[Stored data entries]
/-- A command is over: completion word, the port's failure count (R307, R309). -/
def fabComplete (s : State) (n : Nat) (a : FabActive) (status : Nat) : State :=
  let p := fabPort s n
  let detail := if a.cmd.op == 6 then membersDone s a else a.performed
  let s := untouch s (101 + n)
  let s := eregSet s (72 + n) 8 0
  let s := setFabPort s n { p with active := none, failed := if status == 0 then p.failed else p.failed + 1 }
  if status == 0 && !descCq a.cmd.desc then s
  else
    let w := completionWord detail (b2n a.poison + 2 * b2n a.replayed) status n 2 (descTag a.cmd.desc)
    if canPost s then pushCompletion s w else let p := fabPort s n; setFabPort s n { p with post := p.post ++ [w] }

/-- The first failing cause: for `FMCAST` that of the lowest member that failed (R307). -/
def fabStatus (a : FabActive) : Nat :=
  if a.cmd.op == 6 then
    let low := (a.bad.map (·.1)).foldl min ((a.bad.head?.map (·.1)).getD 0)
    ((a.bad.find? (fun b => b.1 == low)).map (·.2)).getD 0
  else ((a.bad.head?).map (·.2)).getD 0

/-! ### Signals -/

/-- The signals that the task of a command has sent (R290). -/
def signalsOf (s : State) (c : FabCmd) : Nat := lookupD s.fabric.sigCount c.owner 0
/-- The identity of the next signal of a command's task (R290). -/
def signalIdent (s : State) (c : FabCmd) : Nat :=
  ownPkg s * 2 ^ 111 + c.lnum * 2 ^ 95 + c.node * 2 ^ 79 + c.superstep % 256 * 2 ^ 71 + c.ticket * 2 ^ 32 + signalsOf s c

/-- The OC address of the barrier that a barrier word names on this package (R305). -/
def barWordOc (b : Nat) : Nat :=
  if bit b 22 then qsBase + bits b 29 23 * 0x400000 + bits b 21 0 else lsBase + bits b 31 23 * 0x400000 + bits b 19 0

/-- The barrier that a barrier word names is live; an LS address beyond the store names none (R248, R305). -/
def barWordLive (s : State) (b : Nat) : Bool := (bit b 22 || bits b 21 20 == 0) && barrierLive s (barWordOc b)

/-- The identity table of a unit is full (R290). -/
def signalsFull (s : State) (dim : Nat) : Bool := decide (16384 ≤ (s.fabric.signals.filter (fun e => e.dim == dim)).length)
/-- The Tether unit by which packets of a package arrive, the last that their path crosses (R16, R289). -/
def arrivalUnit (s : State) (src : Nat) : Nat :=
  if coordOf src 2 != ownCoord s 2 then 2 else if coordOf src 1 != ownCoord s 1 then 1 else 0

/-- Entries of the identity table that a barrier's current phase keeps (R290). -/
def keepSignals (s : State) : State :=
  { s with fabric := { s.fabric with signals := s.fabric.signals.filter (fun e =>
      let ph := (barrierAt s (e.unit * 16)).phase
      s.tags.contains e.unit && (e.phase == ph || (e.phase + 1) % 16 == ph)) } }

→ **Required action**
Reproduce the entries exactly, but only from their first line to the line holding "let s := setFabPort", with that last line kept.

→ **Result for this task**
/-- A command is over: completion word, the port's failure count (R307, R309). -/
def fabComplete (s : State) (n : Nat) (a : FabActive) (status : Nat) : State :=
  let p := fabPort s n
  let detail := if a.cmd.op == 6 then membersDone s a else a.performed
  let s := untouch s (101 + n)
  let s := eregSet s (72 + n) 8 0
  let s := setFabPort s n { p with active := none, failed := if status == 0 then p.failed else p.failed + 1 }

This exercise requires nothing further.